Activity: Reproduce exactly, and only, the lines below from the one containing "open State.LiveAt (of_state)" through the one containing "have hget : ∀".

Provided material:
/-- The element at the cursor is a function of the cursor and the window. -/
theorem decode (e : Expect) {r r' : Reader} (h : r.Agree r') :
    (decode e r).Agree (decode e r') := by
  cases e with
  | header => exact h.decodeHeader
  | pad => exact .ok h.align
  | len16 => exact (nextBytesAsNumber 2 h).bind fun _ _ _ h => .ok h
  | nlen16 => exact (nextBytesAsNumber 2 h).bind fun _ _ _ h => .ok h
  | byte => exact h.nextByte.bind fun _ _ _ h => .ok h
  | hlit => exact h.rawField ..
  | hdist => exact h.rawField ..
  | hclen => exact h.rawField ..
  | cllen n => exact (decodeClLens n h).bind fun _ _ _ h => .ok h
  | clSym t first => exact (h.decodeSymbol t).bind fun _ _ _ h => h.clElement ..
  | llSym t => exact (h.decodeSymbol t).bind fun _ _ _ h => h.llElement _
  | lenX y => exact h.llElement y
  | dSym t => exact (h.decodeSymbol t).bind fun _ _ _ h => h.dElement _
  | distX d => exact h.dElement d

end Reader.Agree

end Sys2Proof
end

section
/-! SUPPORT. Two calls with the same input, step by step: the registers that matter in each state of the
block agree, whatever earlier calls left in the others (10_state.md R31). -/

namespace Sys2Proof.Machine

/-- The same cursor and window. -/
abbrev State.SameCursor (s t : State) : Prop :=
  t.byteCursor = s.byteCursor ∧ t.bitCursor = s.bitCursor ∧ t.limit = s.limit

/-- The same dynamic header so far, all its counts read (42_block_state_machine.md R115). -/
abbrev State.SameCounts (s t : State) : Prop :=
  t.bfinal = s.bfinal ∧ t.hlit = s.hlit ∧ t.hdist = s.hdist ∧ t.total = s.total

/-- The same trees of a block (42_block_state_machine.md R114, R124). -/
abbrev State.SameTrees (s t : State) : Prop := t.bfinal = s.bfinal ∧ t.llt = s.llt ∧ t.dt = s.dt

/-- The registers, besides the cursor, that the block may still read from the state `st` on: on these
the two calls agree. -/
def State.LiveAt (s t : State) : BlockState → Prop
  | .idle | .zhdr | .blkHdr | .done | .error => True
  | .stHdr => t.bfinal = s.bfinal ∧ (s.part = .third → t.stLen = s.stLen)
  | .stCopy => t.bfinal = s.bfinal ∧ t.stRem = s.stRem
  | .fxSetup | .blkEnd => t.bfinal = s.bfinal
  | .dyCounts =>
    t.bfinal = s.bfinal ∧ (s.part ≠ .first → t.hlit = s.hlit) ∧
      (s.part = .third → t.hdist = s.hdist)
  | .dyClen => s.SameCounts t ∧ t.hclen = s.hclen
  | .dyCltree => s.SameCounts t ∧ t.clLen = s.clLen
  | .dyLens =>
    s.SameCounts t ∧ t.clt = s.clt ∧ t.idx = s.idx ∧
      t.lens.take s.idx.toNat = s.lens.take s.idx.toNat
  | .dyTrees => s.SameCounts t ∧ t.lens.take s.total.toNat = s.lens.take s.total.toNat
  | .sym => s.SameTrees t
  | .lenX => s.SameTrees t ∧ t.sym = s.sym
  | .distSym => s.SameTrees t ∧ t.length = s.length
  | .distX => s.SameTrees t ∧ t.length = s.length ∧ t.dsym = s.dsym
  | .copy => s.SameTrees t ∧ t.dist = s.dist ∧ t.copyRem = s.copyRem

theorem State.LiveAt.of_state {s t : State} {st : BlockState} (h : s.LiveAt t st)
    (hst : s.state = st) : s.LiveAt t s.state := hst.symm ▸ h

/-- Whether the cursor is the call's own: from the envelope's first element on. -/
def State.cursorSet (s : State) : Bool := s.state.windowSet || s.state == .zhdr && s.part != .first

/-- Two states of calls with the same input, as far as the calls may still look. -/
structure State.SameCall (s t : State) : Prop where
  par : t.par = s.par
  inLen : t.inLen = s.inLen
  state : t.state = s.state
  part : t.part = s.part
  err : t.err = s.err
  blocks : t.blocks = s.blocks
  outLen : t.outLen = s.outLen
  input : ∀ a < s.inLen, t.inMem.read a = s.inMem.read a
  output : ∀ a < s.outLen, t.outMem.read a = s.outMem.read a
  cursor : s.cursorSet = true → s.SameCursor t
  live : s.LiveAt t s.state

/-- The same next state, in this sense. -/
inductive SameNext : Out → Out → Prop
  | next {s t : State} (h : s.SameCall t) : SameNext (.next s) (.next t)

namespace State.SameCall

variable {s t : State}

theorem live_of (h : s.SameCall t) {st : BlockState} (hst : s.state = st) : s.LiveAt t st :=
  hst ▸ h.live

theorem cursor_of (h : s.SameCall t) (hw : s.state.windowSet = true) : s.SameCursor t :=
  h.cursor (by simp [State.cursorSet, hw])

theorem cursor_at (h : s.SameCall t) {st : BlockState} (hst : s.state = st)
    (hw : st.windowSet = true) : s.SameCursor t := h.cursor_of (hst ▸ hw)

theorem raise (h : s.SameCall t) (k : ErrKind) : (s.raise k).SameCall (t.raise k) :=
  { h with err := rfl, state := rfl, cursor := nofun, live := trivial }

/-- The readers of the two calls agree (20_memory.md R45: the window lies inside the input). -/
theorem reader (h : s.SameCall t) (hs : s.Sound) (hw : s.state.windowSet = true) :
    s.reader.Agree t.reader := by
  obtain ⟨hb, hk, hl⟩ := h.cursor_of hw
  exact ⟨hb, hk, hl, fun a ha => h.input a (Nat.lt_of_lt_of_le ha (hs.stage.inWindow hw).2)⟩

/-- They agree after a read that did. -/
theorem withReader (h : s.SameCall t) (hw : s.state.windowSet = true) {r r' : Reader}
    (hr : r.Agree r') : (s.withReader r).SameCall (t.withReader r') :=
  { h with
    cursor := fun _ => ⟨hr.byteCursor, hr.bitCursor, (h.cursor_of hw).2.2⟩
    live := h.live }

/-- The same test decides both calls alike. -/
theorem ite {c c' : Prop} [Decidable c] [Decidable c'] {a a' b b' : State} (hc : c' ↔ c)
    (ha : c → a.SameCall a') (hb : ¬c → b.SameCall b') :
    (if c then a else b).SameCall (if c' then a' else b') := by
  by_cases h : c
  · rw [if_pos h, if_pos (hc.2 h)]; exact ha h
  · rw [if_neg h, if_neg (mt hc.1 h)]; exact hb h

/-- The same byte appended to outputs that agree. -/
theorem outAppend {v : Byte} {f g : State → State} (h : s.SameCall t) (hs : s.Sound) (ht : t.Sound)
    (hfg : ∀ m m' : Mem,
      (State.SameCall { s with outMem := m, outLen := s.outLen + 1 }
        { t with outMem := m', outLen := t.outLen + 1 }) →
      (f { s with outMem := m, outLen := s.outLen + 1 }).SameCall
        (g { t with outMem := m', outLen := t.outLen + 1 })) :
    (s.outAppend v f).SameCall (t.outAppend v g) := by
  refine ite (by rw [h.outLen, h.par]) (fun _ => h.raise _) fun _ => hfg _ _ { h with
    outLen := congrArg (· + 1) h.outLen, output := fun a ha => ?_, live := h.live }
  rw [Mem.read_write _ _ _ hs.outWf, Mem.read_write _ _ _ ht.outWf, h.outLen]
  split
  · rfl
  · exact h.output a (Nat.lt_of_le_of_ne (Nat.le_of_lt_succ ha) ‹_›)

end State.SameCall

/-- The first entries after a store at their end. -/
theorem take_set_succ {α : Type} (v : α) {xs : List α} {i : Nat} (h : i < xs.length) :
    (xs.set i v).take (i + 1) = xs.take i ++ [v] := by
  rw [List.set_eq_take_append_cons_drop, if_pos h, List.take_append]
  simp [Nat.min_eq_left h.le]

/-- The first entries after a run of stores at their end. -/
theorem take_fill {α : Type} (v : α) :
    ∀ {xs : List α} {i n : Nat}, i + n ≤ xs.length →
      (fill v xs i n).take (i + n) = xs.take i ++ List.replicate n v
  | [], i, n, h => by
    obtain ⟨rfl, rfl⟩ : i = 0 ∧ n = 0 := by simpa using h
    rfl
  | x :: xs, i + 1, n, h => by
    rw [Nat.succ_add_eq_add_succ] at h
    rw [fill, Nat.add_right_comm, List.take_succ_cons, take_fill v (Nat.le_of_succ_le_succ h)]
    rfl
  | x :: xs, 0, 0, _ => rfl
  | x :: xs, 0, n + 1, h => by
    have hn := take_fill v (xs := xs) (i := 0) (n := n) (by simpa using h)
    rw [Nat.zero_add] at hn ⊢
    rw [fill, List.take_succ_cons, hn]
    rfl

end Sys2Proof.Machine
end

section
/-! SUPPORT. A step of two calls with the same input. -/

namespace Sys2Proof.Machine

open State.SameCall (ite)
open State.LiveAt (of_state)

/-- The previous bit length is one of those that agree. -/
theorem State.SameCall.prevLen {s t : State} (h : s.SameCall t) (hst : s.state = .dyLens)
    (h0 : s.idx ≠ 0#9) : t.prevLen = s.prevLen := by
  obtain ⟨-, -, hidx, hlens⟩ := h.live_of hst
  have hpos : s.idx.toNat ≠ 0 := fun e => h0 (BitVec.eq_of_toNat_eq e)
  have hget : ∀ xs : List (BitVec 4),
      xs.getD (s.idx.toNat - 1) 0#4 = (xs.take s.idx.toNat).getD (s.idx.toNat - 1) 0#4 := fun xs => by
    rw [List.getD_eq_getElem?_getD, List.getD_eq_getElem?_getD, List.getElem?_take_of_lt (by omega)]
  rw [State.prevLen, State.prevLen, hidx, hget, hlens, ← hget]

Answer to this problem:
open State.LiveAt (of_state)

/-- The previous bit length is one of those that agree. -/
theorem State.SameCall.prevLen {s t : State} (h : s.SameCall t) (hst : s.state = .dyLens)
    (h0 : s.idx ≠ 0#9) : t.prevLen = s.prevLen := by
  obtain ⟨-, -, hidx, hlens⟩ := h.live_of hst
  have hpos : s.idx.toNat ≠ 0 := fun e => h0 (BitVec.eq_of_toNat_eq e)
  have hget : ∀ xs : List (BitVec 4),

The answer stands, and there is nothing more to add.